Serendipity and the slime mold: a visual survey of megadalton protein assemblies reveals the structure of the polyketide synthase Pks16

Large macromolecular assemblies are integral to most cellular processes, making their identification and structural characterization an important strategy for advancing our understanding of protein functions. In this pilot study, we investigated large multiprotein assemblies from the cytoplasm of the slime mold Dictyostelium discoideum using shotgun-electron microscopy (shotgun-EM), the combined application of mass spectrometry-based proteomics and cryo-electron microscopy (cryo-EM) to heterogenous mixtures of proteins. With its similarities in cell structure and behavior to mammalian cells, D. discoideum has long served as an invaluable model organism, particularly in the study of immune cell chemotaxis, phagocytosis, bacterial infection, and other processes. We subjected D. discoideum soluble protein complexes to two-step fractionation, performing size-exclusion chromatography followed by mixed-bed ion-exchange chromatography. Isolated fractions containing a subset of megadalton-scale protein assemblies were subsequently analyzed using mass spectrometry to identify the proteins and cryo-EM to characterize their structures.

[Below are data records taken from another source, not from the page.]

-- ==== Sys2Proof/Tests/Slice0.lean ====
section
/-! SUPPORT. Tests. Expected values are 95_test_vectors.md's or worked out by hand from the rules; a
value that depends on the S-box is for the candidate table of R100, which the tests alone use. Then the
witnesses: for every statement with hypotheses, a concrete state and operands that meet them. -/

namespace Sys2Proof.Tests

open Sys2Proof Sys2Proof.Machine

/-! ## Words (30_encoding.md R72, R76) -/

/-- `0000_0001 10 000000 1110...`: `LDI b2, 0xE767`. -/
theorem test_decode_ldi : decode 0x0180E767 = .ok (.ldi .b2 0xE767) := by decide
/-- 95_test_vectors.md §2.6. -/
theorem test_decode_mov : decode 0x02C00000 = .ok (.mov .b3 .b0) := by decide
theorem test_decode_rd : decode 0x03200000 = .ok (.rd .b2) := by decide
/-- `0001_0000 10 01 0…`: `SUB b2, b1`. -/
theorem test_decode_sub : decode 0x10900000 = .ok (.sub .b2 .b1) := by decide
theorem test_decode_isub : decode 0x11F00000 = .ok (.isub .b3 .b3) := by decide
theorem test_decode_sbx : decode 0x12C00010 = .ok (.sbx .b3 16) := by decide
theorem test_decode_isbx : decode 0x13C0000E = .ok (.isbx .b3 14) := by decide
/-- `0010_0000 01 10 0…`: `PERM b1, b2`. -/
theorem test_decode_perm : decode 0x20600000 = .ok (.perm .b1 .b2) := by decide
theorem test_decode_iperm : decode 0x21500000 = .ok (.iperm .b1 .b1) := by decide
theorem test_decode_xor : decode 0x30F40000 = .ok (.xor .b3 .b3 .b1) := by decide
/-- `0011_0001 01 10 11 0…`: `ROUND b1, b2, b3`. -/
theorem test_decode_round : decode 0x316C0000 = .ok (.round .b1 .b2 .b3) := by decide
/-- `0011_0010 11 01 10 0…`: `IROUND b3, b1, b2`. -/
theorem test_decode_iround : decode 0x32D80000 = .ok (.iround .b3 .b1 .b2) := by decide
theorem test_decode_kmclr : decode 0x40000000 = .ok .kmclr := by decide
theorem test_decode_kmpush : decode 0x4100000E = .ok (.kmpush 14) := by decide
theorem test_decode_ksched : decode 0x42000005 = .ok (.ksched 5) := by decide
theorem test_decode_kwin : decode 0x434000FF = .ok (.kwin .b1 255) := by decide
theorem test_decode_enc : decode 0x50400000 = .ok (.enc .b1 .b0) := by decide
theorem test_decode_dec : decode 0x51900000 = .ok (.dec .b2 .b1) := by decide
theorem test_decode_decs : decode 0x52D00000 = .ok (.decs .b3 .b1) := by decide
theorem test_decode_stat : decode 0x60000000 = .ok .stat := by decide
theorem test_decode_clrst : decode 0x61000000 = .ok .clrst := by decide
theorem test_decode_rdks : decode 0x62000000 = .ok .rdks := by decide

/-- The illegal words of 95_test_vectors.md §2.7. -/
theorem test_decode_illegal :
    ([0x00000000, 0xFFFFFFFF, 0x04000000, 0x63000000].map decode).all
      (· == .error .unassignedOpcode) = true ∧
    ([0x30000001, 0x02030000, 0x01100000, 0x12200000, 0x03C00000, 0x41400001, 0x60000001].map
      decode).all (· == .error .reservedBits) = true := by decide

/-- A word shorter than a command has its missing bits 0, and nothing is longer than a command. -/
theorem test_decode_table_word :
    decodeTableWord 32 0x62000000 = some .rdks ∧ decodeTableWord 8 0x62 = none ∧
    decodeTableWord 40 0x62000000 = none := by decide

/-! ## Well-formed words -/

theorem test_wf_refuses_unassigned_opcode :
    opcodeAssigned 0x44000000 = false ∧ legalWord 0x44000000 = false := by decide
theorem test_wf_refuses_reserved_bits :
    opcodeAssigned 0x10000001 = true ∧ reservedBitsClear 0x10000001 = false ∧
    legalWord 0x10000001 = false := by decide
theorem test_wf_accepts : legalWord 0x10500000 = true ∧ legalWord 0x01FFFFFF = false ∧
    legalWord 0x01C0FFFF = true := by decide

/-- No word is two rows of the opcode map: every mask covers the opcode, and no opcode is twice. -/
theorem test_opcode_map_rows_apart :
    opcodeMap.length = 22 ∧ (opcodeMap.map (·.op)).Nodup ∧
    ∀ r ∈ opcodeMap, r.format.mask >>> 24 = 0xFF := by decide

/-! ## Assembly text (30_encoding.md R82, R83) -/

/-- Lines of programs P1 and P5 (95_test_vectors.md §3). -/
theorem test_assembler_lines :
    assembleLine "LDI  b0, [4,14,10,1]".toList = some [.ldi .b0 0x4EA1] ∧
    assembleLine "XOR  b3, b0, b2 ; mix".toList = some [.xor .b3 .b0 .b2] ∧
    assembleLine "KMLOAD 14, 7".toList = some [.kmclr, .kmpush 14, .kmpush 7] ∧
    assembleLine "CLR b2".toList = some [.ldi .b2 0] ∧
    assembleLine "LDI b1, 0xE767".toList = some [.ldi .b1 0xE767] ∧
    assembleLine "; a comment".toList = some [] := by decide

/-- Ill-formed lines: no such register, one operand too few, an immediate that does not fit, a
nibble that does not fit, no such mnemonic. -/
theorem test_assembler_refuses :
    assembleLine "MOV b4, b0".toList = none ∧ assembleLine "XOR b0, b1".toList = none ∧
    assembleLine "KWIN b0, 256".toList = none ∧ assembleLine "LDI b0, [16,0,0,0]".toList = none ∧
    assembleLine "NOP".toList = none := by decide

/-! ## Functions, with the candidate S-box (40_substitution.md R100, R101) -/

/-- The table a vector of nibbles stands for. -/
def tableOf (t : List Nibble) (n : Nibble) : Nibble := t.getD n.toNat 0

/-- The candidate S-box, its inverse being the candidate ISBOX. -/
def candidate : SBox where
  toFun := tableOf [14, 4, 13, 1, 2, 15, 11, 8, 3, 10, 6, 12, 5, 9, 0, 7]
  invFun := tableOf [14, 3, 4, 8, 1, 12, 10, 15, 7, 13, 9, 6, 11, 2, 0, 5]
  left_inv := by decide
  right_inv := by decide

/-- The round keys of scenario 1 (95_test_vectors.md §1.1). -/
def scenarioKeys : List Block := [0xE767, 0x7679, 0x6790, 0x7903, 0x903D]

theorem test_substitutions :
    substitutions candidate 0x0123 = 0xE4D1 ∧ inverseSubstitutions candidate 0x0123 = 0xE348 := by
  decide
theorem test_permute :
    permute 0x4EA1 = 0x6C61 ∧ permute 0x1234 = 0x016A ∧ inversePermute 0x7903 = 0x489D := by decide
theorem test_permute_single_bits :
    permute 0x1000 = 0x0008 ∧ permute 0x0002 = 0x0010 ∧ permute 0x8421 = 0x8421 := by decide
theorem test_rounds :
    fullRound candidate 0x4EA1 0xE767 = 0x5AD3 ∧ inverseRound candidate 0x1234 0x5678 = 0xB5D1 := by
  decide
theorem test_gen_keys :
    genKeys [14, 7, 6, 7, 9, 0, 3, 13] 5 = scenarioKeys ∧
    genKeys [14, 7, 6, 7, 9, 0, 3, 13] 6 = [] ∧ genKeys [] (-5) = [] := by decide
theorem test_transform :
    transform scenarioKeys = [0x903D, 0x489D, 0x2CC6, 0x1EEB, 0xE767] := by decide

/-- A cipher function's result, 0xDEAD where it raised. -/
def valueOf (r : Except ErrorCode Block) : Block := match r with
  | .ok v => v
  | .error _ => 0xDEAD

/-- 0x1BD1 would be the losing reading of 90_conflicts.md C3. -/
theorem test_cipher :
    valueOf (encrypt candidate 0x4EA1 scenarioKeys) = 0x1686 ∧
    valueOf (decrypt candidate 0x1686 scenarioKeys) = 0x4EA1 ∧
    valueOf (decryptSimple candidate 0x1686 scenarioKeys) = 0x4EA1 := by decide
theorem test_cipher_two_keys :
    valueOf (encrypt candidate 0 [0x1234, 0x2345]) = 0x6E57 ∧
    valueOf (encrypt candidate 0 [0x1234]) = 0xDEAD := by decide

/-! ## One step on a small state -/

/-- Five written cells, two keys scheduled: `KM = [1,2,3,4,5]`, `KSCHED 2`. -/
def loaded : State :=
  { State.reset with b := ⟨0x4EA1, 0xE767, 0x0F0F, 0⟩, km := [(0, 1), (1, 2), (2, 3), (3, 4), (4, 5)],
                     kmLen := 5, nk := 2, cmdReady := true }

/-- What a test looks at after a step. -/
structure Seen where
  b : BlockRegs
  kmLen : BitVec 8
  nk : BitVec 8
  status : BitVec 16
  rspErr : BitVec 4
  rspData : BitVec 16
deriving DecidableEq

/-- What is seen of an outcome that is a next state. -/
def seen : Result → Option Seen
  | .next t => some ⟨t.b, t.kmLen, t.nk, t.status.word, t.rspErr, t.rspData⟩
  | _ => none

/-- One step that completes the word. -/
def after (s : State) (w : Nat) : Option Seen := seen (step (s.withFetchWord 32 w))
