/-- R21: a VALID bit is cleared by hardware reset alone, and set only by a command that names the slot as d. -/
def Obligations.ValidBitWriters : Prop :=
  ∀ (s t : State) (j : Nat), step s = .next t →
    (s.readValid j = true → t.readValid j = false → s.HostTakes .hardReset) ∧
    (s.readValid j = false → t.readValid j = true →
      ∃ c i, s.agent = .engine ∧ s.inFlight = some c ∧ decode c = .ok i ∧ dest i = j ∧ t.err = 0)

/-- R29: only a successful GETVAL writes RESULT, with the external value of its slot; hardware reset sets it to 0. -/
def Obligations.ResultWriters : Prop :=
  (∀ s t : State, step s = .next t → t.result ≠ s.result →
    (∃ c d, s.agent = .engine ∧ s.inFlight = some c ∧ decode c = .ok (.getval d) ∧ t.err = 0 ∧
      t.result = s.external d) ∨
    (s.HostTakes .hardReset ∧ t.result = 0)) ∧
  (∀ s : State, s.hardReset.result = 0)

/-- R33, R139: no command reads STATUS.ERR, so its behaviour never depends on the outcome of the one before. -/
def Obligations.NoDependenceOnOutcome : Prop :=
  ∀ (c : Command) (s : State) (e : BitVec 4), runCommand c { s with err := e } = runCommand c s

/-- R21: what ACC holds where VALID = 0 is not observable: with any other value there, every command gives the same code,
RESULT and VALID bits, and the same register in every slot that is valid after it. -/
def Obligations.InvalidSlotUnobservable : Prop :=
  ∀ (c : Command) (s t : State) (j : Nat) (v : Word), s.readValid j = false → runCommand c s = .next t →
    ∃ u, runCommand c (s.writeAcc j v) = .next u ∧ u.err = t.err ∧ u.result = t.result ∧ u.valid = t.valid ∧
      (∀ k, t.readValid k = true → u.readAcc k = t.readAcc k)

/-! The host and the port (10_state.md, 70_reset_and_hazards.md). -/

/-- R31: the port accepts a command exactly when BUSY = 0 and TABLE_READY = 1, at once or, if it came at another time,
from the port that held it; else it is held, and stays so. Acceptance changes nothing but the command in flight, so
BUSY; and commands are accepted in the order the host issues them: a held one is not overtaken. That a held command is
accepted on a turn of the port's own is the model's schedule (log entry 8), and the waiting behind it is log entry 9. -/
def Obligations.CommandAcceptance : Prop :=
  ∀ (s : State) (ts : List Agent) (c : Command) (rest : List HostAct),
    (s.turns = .host :: ts → s.moves = .move (.issue c) :: rest →
      (s.held = none → s.busy = false → s.tableReady = true →
        step s = .next { s with turns := ts, moves := rest, inFlight := some c }) ∧
      (s.held = none → s.busy = true ∨ s.tableReady = false →
        step s = .next { s with turns := ts, moves := rest, held := some (.issue c) }) ∧
      (∀ c', s.held = some (.issue c') → step s = .next { s with turns := ts })) ∧
    (s.turns = .port :: ts → s.held = some (.issue c) →
      (s.busy = false → s.tableReady = true →
        step s = .next { s with turns := ts, held := none, inFlight := some c }) ∧
      (s.busy = true ∨ s.tableReady = false → step s = .next { s with turns := ts }))

/-- R156: acceptance and completion in a row are one atomic command: on the default schedule two steps from an open port
give what the command gives on the state before, with the host's move used. -/
def Obligations.AcceptThenComplete : Prop :=
  ∀ (s : State) (c : Command) (rest : List HostAct),
    s.turns = [] → s.held = none → s.moves = .move (.issue c) :: rest → s.busy = false → s.tableReady = true →
    ∃ u t, step s = .next u ∧ u.busy = true ∧ step u = .next t ∧
      runCommand c { s with moves := rest } = .next t ∧ t.busy = false

/-- R154: a held move is never lost or failed: it stays, over a hardware reset too, until the step in which it is
enabled and takes effect; and there is no queue: while the port holds a move, the host's next command waits, and so does
its next BUF write if BUSY = 1 or the held move is a BUF write. That a held move stays over a hardware reset, and that a
command waits behind a held BUF write, are the model's (log entry 9). -/
def Obligations.HeldMoveNeverLost : Prop :=
  (∀ (s t : State) (h : HostMove), s.held = some h → step s = .next t →
    t.held = some h ∨
    (s.enabled h = true ∧ s.HostTakes h ∧ t.held = none)) ∧
  (∀ (s : State) (ts : List Agent) (h m : HostMove) (rest : List HostAct), s.turns = .host :: ts →
    s.held = some h → s.moves = .move m :: rest → m.holdable = true →
    ((∃ c, m = .issue c) ∨ s.busy = true ∨ (∃ addr v, h = .writeBuf addr v)) →
    step s = .next { s with turns := ts })

/-- R152, R150: a host write takes effect at once while BUSY = 0, a held command or not, sets BUF[addr] and changes
nothing else; no other step writes BUF, but that hardware reset (R146) leaves every byte unspecified, which in the model is
the empty list of written bytes (log entry 3). -/
def Obligations.HostWritesBuf : Prop :=
  (∀ (s : State) (ts : List Agent) (addr : Nat) (v : Byte) (rest : List HostAct),
    s.turns = .host :: ts → (s.held = none ∨ ∃ c, s.held = some (.issue c)) →
    s.moves = .move (.writeBuf addr v) :: rest → s.busy = false → addr < s.cfg.bufSize →
    ∃ t, step s = .next t ∧ t.bufRead addr = v ∧ (∀ b, b ≠ addr → t.bufRead b = s.bufRead b) ∧ t.acc = s.acc ∧
      t.valid = s.valid ∧ t.err = s.err ∧ t.result = s.result ∧ t.table = s.table ∧ t.tableReady = s.tableReady ∧
      t.inFlight = s.inFlight ∧ t.held = s.held ∧ t.moves = rest ∧ t.cfg = s.cfg) ∧
  (∀ s t : State, step s = .next t → t.buf ≠ s.buf →
    (∃ addr v, s.HostTakes (.writeBuf addr v) ∧ addr < s.cfg.bufSize ∧ t.buf = s.buf.store addr v) ∨
    (s.HostTakes .hardReset ∧ t.buf = []))

/-- R153: a BUF write offered while BUSY = 1 is held, stays so while the command is in flight, and takes effect after
it, on a turn of the port (log entries 8, 9), whatever the host does next. -/
def Obligations.BufWriteHeldWhileBusy : Prop :=
  ∀ (s : State) (ts : List Agent) (addr : Nat) (v : Byte),
    (∀ rest, s.turns = .host :: ts → s.busy = true → s.held = none → s.moves = .move (.writeBuf addr v) :: rest →
      step s = .next { s with turns := ts, held := some (.writeBuf addr v), moves := rest }) ∧
    (s.turns = .port :: ts → s.held = some (.writeBuf addr v) →
      (s.busy = true → step s = .next { s with turns := ts }) ∧
      (s.busy = false → addr < s.cfg.bufSize →
        ∃ t, step s = .next t ∧ t.bufRead addr = v ∧ (∀ b, b ≠ addr → t.bufRead b = s.bufRead b) ∧ t.held = none ∧
          t.moves = s.moves ∧ t.acc = s.acc ∧ t.valid = s.valid ∧ t.err = s.err ∧ t.result = s.result ∧
          t.inFlight = s.inFlight ∧ t.tableReady = s.tableReady))

/-- R28, R153: while a command is in flight its values stand still: every step leaves ACC, VALID, BUF, ERR and RESULT as
they were and BUSY at 1, until the step that completes it, in which all its writes take effect and BUSY returns to 0, or
a hardware reset abandons it. -/
def Obligations.CommandInFlight : Prop :=
  ∀ (s t : State) (c : Command), s.inFlight = some c → step s = .next t →
    (t.inFlight = some c ∧ t.busy = true ∧ SameRegisters s t) ∨
    (s.agent = .engine ∧ runCommand c s.popTurn = .next t ∧ t.busy = false) ∨
    (s.HostTakes .hardReset ∧ t.inFlight = none ∧ t.busy = false)

/-- R26, R30, R150: a read of STATUS or RESULT is always enabled, whatever CORE does and whatever the port holds; it gives
the host the register's value and changes nothing of CORE's. -/
def Obligations.HostReadsRegister : Prop :=
  ∀ (s : State) (ts : List Agent) (r : HostReg) (rest : List HostAct),
    s.turns = .host :: ts → s.moves = .move (.read r) :: rest →
    step s = .next { s with turns := ts, moves := rest, seen := s.readReg r :: s.seen } ∧
    (s.readReg .result = .result s.result) ∧
    (∃ w : BitVec 32, s.readReg .status = .status w ∧ w.getLsbD 0 = s.busy ∧ w.getLsbD 1 = s.tableReady ∧
      w.extractLsb' 2 2 = 0 ∧ w.extractLsb' 4 4 = s.err ∧ w.extractLsb' 8 24 = 0)

/-- R66, R155: WAIT keeps the host where it is while BUSY = 1, or while the port holds a move (log entry 9), and then
lets it go on, CORE unchanged. So a GETVAL, a WAIT and a read of RESULT give the host the external value of the GETVAL's
slot and never an older RESULT, on every schedule, from a CORE with no command in flight and nothing held. -/
def Obligations.WaitBeforeRead : Prop :=
  (∀ (s : State) (ts : List Agent) (rest : List HostAct), s.turns = .host :: ts → s.moves = .wait :: rest →
    ((s.busy = true ∨ s.held ≠ none) → step s = .next { s with turns := ts }) ∧
    (s.busy = false → s.held = none → step s = .next { s with turns := ts, moves := rest })) ∧
  (∀ (s t : State) (c : Command) (d n : Nat), s.inFlight = none → s.held = none → decode c = .ok (.getval d) →
    d < s.cfg.nAcc → s.readValid d = true → s.moves = [.move (.issue c), .wait, .move (.read .result)] →
    core.run n s = .next t →
    t.seen = if t.moves = [] then .result (s.external d) :: s.seen else s.seen)

/-! The step. -/

/-- When the command in flight decodes to an instruction and the engine moves, a step is `exec` of it, on the state with
the schedule's first turn used. -/
def Obligations.StepRunsDecoded : Prop :=
  ∀ (s : State) (c : Command) (i : Instr), s.agent = .engine → s.inFlight = some c → decode c = .ok i →
    step s = exec i s.popTurn

/-- An instruction placed by `withFetchWord` is what the very next step runs (log entry 11). -/
def Obligations.FetchWordRunsNext : Prop :=
  ∀ (s : State) (nbits w : Nat) (i : Instr), decodeTableWord nbits w = some i →
    step (s.withFetchWord nbits w) =
      exec i { s.generatorStep with inFlight := some (Command.ofTableWord nbits w) }

/-- R160: fairness of the default schedule (the model's own, log entry 8): named turns run out, and with none left the
generator takes its step while TABLE_READY = 0, then a command in flight completes, and then a held move takes effect. -/
def Obligations.AgentsMakeProgress : Prop :=
  (∀ s t : State, core.run s.turns.length s = .next t → t.turns = []) ∧
  (∀ s : State, s.turns = [] → s.tableReady = false →
    ∃ t, step s = .next t ∧ t.tableReady = true ∧ t.turns = [] ∧ t.inFlight = s.inFlight) ∧
  (∀ (s : State) (c : Command), s.turns = [] → s.tableReady = true → s.inFlight = some c →
    ∃ t, step s = .next t ∧ runCommand c s = .next t ∧ t.busy = false) ∧
  (∀ (s : State) (h : HostMove), s.turns = [] → s.tableReady = true → s.inFlight = none → s.held = some h →
    s.HostTakes h)

/-- R126, R150: no command and no error stops CORE: while every BUF write the host makes names an address of BUF, every
step answers a next state, for which the same holds. -/
def Obligations.MachineNeverStops : Prop :=
  ∀ s : State, s.MovesExist → ∃ t, step s = .next t ∧ t.MovesExist

/-- R150: the only stop is the host's write to an address that is not of BUF, and nothing is refused (log entry 10: the
fault is the model's name for a move the spec says does not exist). -/
def Obligations.OnlyBadWriteStops : Prop :=
  ∀ s : State,
    (∀ f, step s = .fault f →
      ∃ addr v, s.HostTakes (.writeBuf addr v) ∧ s.cfg.bufSize ≤ addr ∧ f = .bufAddress addr) ∧
    (∀ r, step s ≠ .refused r)
end

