theorem stepEffect_of_step {s t : State} (h : step s = .next t) : StepEffect s t := by
  rcases step_cases h with ⟨ha, rfl⟩ | ⟨-, -, rfl⟩ | ⟨ha, c, hc, hr⟩ | ⟨-, hn⟩ | ⟨-, rfl⟩ | ⟨m, u, ht, he, hm, hu⟩
  · exact .generated ha
  · exact .idle (hostSide_popTurn s)
  · exact .completed c ha hc hr
  · exact .idle (hostSide_of_hostNext_none hn)
  · exact .idle (hostSide_popTurn s)
  · refine stepEffect_of_takeMove ?_ ht he hm
    rcases hu with ⟨rest, -, -, rfl⟩ | ⟨-, rfl⟩
    · exact .mk s.held rest s.turns.tail fun _ h => .inl h
    · exact .mk none s.moves s.turns.tail fun _ h => by cases h

theorem HostSide.sameTable {s u : State} (hu : HostSide s u) : u.table = s.table ∧ u.tableReady = s.tableReady := by
  obtain ⟨h, ms, ts, -⟩ := hu
  exact ⟨rfl, rfl⟩

theorem HostSide.inFlight_eq {s u : State} (hu : HostSide s u) : u.inFlight = s.inFlight := by
  obtain ⟨h, ms, ts, -⟩ := hu
  rfl

theorem HostSide.busy_eq {s u : State} (hu : HostSide s u) : u.busy = s.busy :=
  congrArg Option.isSome hu.inFlight_eq

/-- What a step can do to TABLE and TABLE_READY (R18, R19). -/
theorem StepEffect.table_cases {s t : State} (h : StepEffect s t) :
    (t.table = s.table ∧ t.tableReady = s.tableReady) ∨
    (s.agent = .generator ∧ s.tableReady = false ∧ t.table = genTable ∧ t.tableReady = true) ∨
    (s.HostTakes .hardReset ∧ t.tableReady = false) := by
  cases h with
  | generated ha =>
    cases hr : s.tableReady with
    | true => exact .inl (by rw [State.generatorStep_of_ready (s := s.popTurn) hr]; exact ⟨rfl, hr⟩)
    | false =>
      exact .inr (.inl ⟨ha, rfl, by rw [State.generatorStep_of_not_ready (s := s.popTurn) hr],
        s.popTurn.generatorStep_tableReady⟩)
  | completed c ha hc hrun =>
    obtain ⟨-, -, htable, hready, -⟩ := sameOutside_of_runCommand hrun
    exact .inl ⟨htable, hready⟩
  | reset hu ht => exact .inr (.inr ⟨ht, rfl⟩)
  | idle hu => exact .inl hu.sameTable
  | bufWritten a v hu ha he => exact .inl hu.sameTable
  | accepted c hu ho => exact .inl hu.sameTable
  | hostRead r hu => exact .inl hu.sameTable

/-- What a step can do to VALID and RESULT: only the engine and hardware reset write them (R21, R29). -/
theorem StepEffect.valid_result_cases {s t : State} (h : StepEffect s t) :
    (t.valid = s.valid ∧ t.result = s.result) ∨
    (∃ c, s.agent = .engine ∧ s.inFlight = some c ∧ runCommand c s.popTurn = .next t) ∨
    (s.HostTakes .hardReset ∧ ∃ u : State, t = u.hardReset) := by
  cases h with
  | generated ha => exact .inl ⟨s.popTurn.generatorStep_valid, s.popTurn.generatorStep_result⟩
  | completed c ha hc hrun => exact .inr (.inl ⟨c, ha, hc, hrun⟩)
  | reset hu ht => exact .inr (.inr ⟨ht, _, rfl⟩)
  | idle hu | bufWritten _ _ hu | accepted _ hu | hostRead _ hu =>
    obtain ⟨-, hvalid, -, -, hresult⟩ := hu.sameRegisters
    exact .inl ⟨hvalid, hresult⟩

Mass spectrometry analysis revealed 299 unique proteins in the isolated fractions, then single-particle cryo-EM analysis generated distinct 2D projections of several visually distinctive protein assemblies, from which we successfully identified and reconstructed three major protein complexes: the 20S proteasome, the dihydrolipoyllysine-residue succinyltransferase (Odo2) of the mitochondrial 2-oxoglutarate dehydrogenase complex, and polyketide synthase 16 (Pks16), thought to be the primary fatty acid synthase of D. discoideum . Based on the Pks16 structure, the first of the 40 D. discoideum PKSs to be experimentally determined, models for the full set of D. discoideum PKSs were constructed with help from AlphaFold 3. Comparative analysis enabled structural characterization of their reaction chambers. Shotgun-EM thus provides a view of proteins in their native or near-native biological conformations and scaling up this approach offers an effective route to characterize new structures of multi-protein assemblies directly from complex samples.